◆ What to produce ◆
Entries follow. Give back exactly the lines starting at the one containing "-- ==== Sys2Proof/Machine/Logic.lean" and ending at the one containing "def execOr (rd", and no other lines.

◆ Data for analysis ◆
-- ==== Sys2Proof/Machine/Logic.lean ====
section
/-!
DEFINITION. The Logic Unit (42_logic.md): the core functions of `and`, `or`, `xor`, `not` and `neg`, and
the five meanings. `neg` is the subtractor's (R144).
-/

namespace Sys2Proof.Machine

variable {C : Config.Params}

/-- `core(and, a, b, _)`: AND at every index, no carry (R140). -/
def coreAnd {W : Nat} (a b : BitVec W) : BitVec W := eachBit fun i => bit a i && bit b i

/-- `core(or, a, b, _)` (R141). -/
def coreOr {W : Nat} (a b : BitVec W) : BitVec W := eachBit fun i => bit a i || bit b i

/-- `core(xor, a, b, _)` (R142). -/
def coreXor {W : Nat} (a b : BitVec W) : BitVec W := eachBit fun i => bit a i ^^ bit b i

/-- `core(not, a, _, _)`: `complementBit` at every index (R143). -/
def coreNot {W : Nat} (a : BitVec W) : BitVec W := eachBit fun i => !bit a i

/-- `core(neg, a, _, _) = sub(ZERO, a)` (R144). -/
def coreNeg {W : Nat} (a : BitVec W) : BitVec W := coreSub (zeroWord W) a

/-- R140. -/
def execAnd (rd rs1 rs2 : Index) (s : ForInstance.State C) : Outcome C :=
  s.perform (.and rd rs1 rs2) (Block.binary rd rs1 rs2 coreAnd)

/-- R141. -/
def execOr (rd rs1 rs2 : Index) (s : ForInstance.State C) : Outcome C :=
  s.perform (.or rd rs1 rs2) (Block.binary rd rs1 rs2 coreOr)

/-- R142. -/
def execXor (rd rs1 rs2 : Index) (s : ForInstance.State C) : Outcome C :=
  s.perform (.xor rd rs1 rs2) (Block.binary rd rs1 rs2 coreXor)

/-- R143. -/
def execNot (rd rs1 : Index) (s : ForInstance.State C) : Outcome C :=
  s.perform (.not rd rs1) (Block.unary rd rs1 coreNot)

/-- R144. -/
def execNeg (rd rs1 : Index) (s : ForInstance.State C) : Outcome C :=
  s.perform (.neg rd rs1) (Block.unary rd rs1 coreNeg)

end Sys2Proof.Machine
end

--

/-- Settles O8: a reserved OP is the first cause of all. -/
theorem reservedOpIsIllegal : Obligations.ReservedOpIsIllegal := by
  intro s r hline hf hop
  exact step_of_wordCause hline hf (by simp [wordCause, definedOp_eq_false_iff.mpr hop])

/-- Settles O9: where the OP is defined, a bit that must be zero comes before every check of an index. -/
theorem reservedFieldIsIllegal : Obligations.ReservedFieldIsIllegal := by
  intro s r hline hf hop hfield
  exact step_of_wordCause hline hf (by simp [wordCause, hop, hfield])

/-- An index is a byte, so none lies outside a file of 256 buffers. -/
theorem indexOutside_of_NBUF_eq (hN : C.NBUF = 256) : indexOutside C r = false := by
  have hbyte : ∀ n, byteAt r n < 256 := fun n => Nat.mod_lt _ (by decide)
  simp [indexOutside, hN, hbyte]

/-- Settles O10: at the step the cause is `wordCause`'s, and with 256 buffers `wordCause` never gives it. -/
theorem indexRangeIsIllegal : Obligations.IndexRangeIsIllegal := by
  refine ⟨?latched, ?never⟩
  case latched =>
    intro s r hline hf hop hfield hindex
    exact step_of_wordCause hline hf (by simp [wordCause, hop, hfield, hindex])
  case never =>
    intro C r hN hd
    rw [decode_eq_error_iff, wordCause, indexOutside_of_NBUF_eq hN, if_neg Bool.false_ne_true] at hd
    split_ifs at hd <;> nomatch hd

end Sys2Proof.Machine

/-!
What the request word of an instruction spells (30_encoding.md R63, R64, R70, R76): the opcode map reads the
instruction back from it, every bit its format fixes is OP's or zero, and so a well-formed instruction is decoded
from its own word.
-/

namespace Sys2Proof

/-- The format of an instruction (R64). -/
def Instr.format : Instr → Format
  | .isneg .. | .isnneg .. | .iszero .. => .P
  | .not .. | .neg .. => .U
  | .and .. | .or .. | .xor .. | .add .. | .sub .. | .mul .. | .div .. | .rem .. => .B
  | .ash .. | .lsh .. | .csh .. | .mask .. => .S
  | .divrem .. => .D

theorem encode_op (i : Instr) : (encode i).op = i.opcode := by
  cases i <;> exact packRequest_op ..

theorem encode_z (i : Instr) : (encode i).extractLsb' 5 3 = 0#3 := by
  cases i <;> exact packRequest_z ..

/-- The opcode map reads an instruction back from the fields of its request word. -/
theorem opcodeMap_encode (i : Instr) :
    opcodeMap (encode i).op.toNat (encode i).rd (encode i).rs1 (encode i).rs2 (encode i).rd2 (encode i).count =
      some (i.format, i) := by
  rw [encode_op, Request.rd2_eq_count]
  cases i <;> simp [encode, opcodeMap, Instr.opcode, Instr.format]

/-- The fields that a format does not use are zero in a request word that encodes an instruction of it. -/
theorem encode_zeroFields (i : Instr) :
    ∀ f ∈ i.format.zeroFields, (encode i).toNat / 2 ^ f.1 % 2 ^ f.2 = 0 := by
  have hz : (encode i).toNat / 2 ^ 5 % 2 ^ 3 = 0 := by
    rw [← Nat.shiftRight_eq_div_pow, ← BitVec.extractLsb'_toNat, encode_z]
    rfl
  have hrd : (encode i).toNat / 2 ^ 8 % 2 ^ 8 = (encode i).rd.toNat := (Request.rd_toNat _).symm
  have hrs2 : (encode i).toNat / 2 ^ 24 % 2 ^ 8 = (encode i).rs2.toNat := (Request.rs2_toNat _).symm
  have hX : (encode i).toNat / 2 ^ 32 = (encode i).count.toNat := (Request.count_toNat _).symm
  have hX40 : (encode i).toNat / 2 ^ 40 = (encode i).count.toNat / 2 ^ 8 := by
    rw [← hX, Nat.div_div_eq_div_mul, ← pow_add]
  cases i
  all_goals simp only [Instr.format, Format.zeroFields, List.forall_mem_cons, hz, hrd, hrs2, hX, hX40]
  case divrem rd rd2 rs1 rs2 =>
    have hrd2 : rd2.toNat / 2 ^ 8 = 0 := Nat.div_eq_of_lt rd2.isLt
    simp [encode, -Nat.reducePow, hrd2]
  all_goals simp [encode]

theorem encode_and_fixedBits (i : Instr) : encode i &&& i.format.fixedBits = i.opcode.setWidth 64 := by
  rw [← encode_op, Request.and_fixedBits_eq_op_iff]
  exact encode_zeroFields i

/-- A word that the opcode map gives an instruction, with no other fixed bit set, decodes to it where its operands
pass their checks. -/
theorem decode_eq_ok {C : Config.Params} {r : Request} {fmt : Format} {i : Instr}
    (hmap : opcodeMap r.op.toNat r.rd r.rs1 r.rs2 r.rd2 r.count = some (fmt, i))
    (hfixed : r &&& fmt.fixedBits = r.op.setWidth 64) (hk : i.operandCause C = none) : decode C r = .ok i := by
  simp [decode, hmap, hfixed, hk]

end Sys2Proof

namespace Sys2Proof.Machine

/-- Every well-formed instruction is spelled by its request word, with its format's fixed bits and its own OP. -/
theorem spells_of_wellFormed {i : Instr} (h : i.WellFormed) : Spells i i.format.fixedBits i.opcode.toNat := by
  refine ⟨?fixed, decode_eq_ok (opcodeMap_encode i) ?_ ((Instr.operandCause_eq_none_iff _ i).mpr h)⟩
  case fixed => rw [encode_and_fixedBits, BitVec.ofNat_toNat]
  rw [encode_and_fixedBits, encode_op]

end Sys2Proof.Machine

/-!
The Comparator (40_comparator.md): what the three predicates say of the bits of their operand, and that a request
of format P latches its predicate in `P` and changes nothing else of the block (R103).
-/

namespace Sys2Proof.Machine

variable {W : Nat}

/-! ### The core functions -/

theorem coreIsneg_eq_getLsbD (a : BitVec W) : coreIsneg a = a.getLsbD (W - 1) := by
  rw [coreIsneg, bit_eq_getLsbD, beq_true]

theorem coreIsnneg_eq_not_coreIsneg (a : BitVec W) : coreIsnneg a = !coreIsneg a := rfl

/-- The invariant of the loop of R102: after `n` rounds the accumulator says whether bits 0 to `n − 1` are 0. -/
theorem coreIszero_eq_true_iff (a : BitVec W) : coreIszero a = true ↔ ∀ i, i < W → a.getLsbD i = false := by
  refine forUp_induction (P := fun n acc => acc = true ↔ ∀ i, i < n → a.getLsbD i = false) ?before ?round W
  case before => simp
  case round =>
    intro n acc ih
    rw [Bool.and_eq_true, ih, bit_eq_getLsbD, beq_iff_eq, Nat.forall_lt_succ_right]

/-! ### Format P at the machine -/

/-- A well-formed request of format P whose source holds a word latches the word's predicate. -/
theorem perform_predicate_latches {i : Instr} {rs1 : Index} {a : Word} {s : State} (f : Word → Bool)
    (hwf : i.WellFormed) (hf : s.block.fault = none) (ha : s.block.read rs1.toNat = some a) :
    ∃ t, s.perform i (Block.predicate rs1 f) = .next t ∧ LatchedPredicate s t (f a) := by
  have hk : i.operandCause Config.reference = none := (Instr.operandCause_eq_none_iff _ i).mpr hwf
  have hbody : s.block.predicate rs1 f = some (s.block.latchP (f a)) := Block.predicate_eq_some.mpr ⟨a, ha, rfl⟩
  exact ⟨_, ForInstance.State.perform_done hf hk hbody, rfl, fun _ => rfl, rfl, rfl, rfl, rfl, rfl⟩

◆ Response area ◆
-- ==== Sys2Proof/Machine/Logic.lean ====
section
/-!
DEFINITION. The Logic Unit (42_logic.md): the core functions of `and`, `or`, `xor`, `not` and `neg`, and
the five meanings. `neg` is the subtractor's (R144).
-/

namespace Sys2Proof.Machine

variable {C : Config.Params}

/-- `core(and, a, b, _)`: AND at every index, no carry (R140). -/
def coreAnd {W : Nat} (a b : BitVec W) : BitVec W := eachBit fun i => bit a i && bit b i

/-- `core(or, a, b, _)` (R141). -/
def coreOr {W : Nat} (a b : BitVec W) : BitVec W := eachBit fun i => bit a i || bit b i

/-- `core(xor, a, b, _)` (R142). -/
def coreXor {W : Nat} (a b : BitVec W) : BitVec W := eachBit fun i => bit a i ^^ bit b i

/-- `core(not, a, _, _)`: `complementBit` at every index (R143). -/
def coreNot {W : Nat} (a : BitVec W) : BitVec W := eachBit fun i => !bit a i

/-- `core(neg, a, _, _) = sub(ZERO, a)` (R144). -/
def coreNeg {W : Nat} (a : BitVec W) : BitVec W := coreSub (zeroWord W) a

/-- R140. -/
def execAnd (rd rs1 rs2 : Index) (s : ForInstance.State C) : Outcome C :=
  s.perform (.and rd rs1 rs2) (Block.binary rd rs1 rs2 coreAnd)

/-- R141. -/
def execOr (rd rs1 rs2 : Index) (s : ForInstance.State C) : Outcome C :=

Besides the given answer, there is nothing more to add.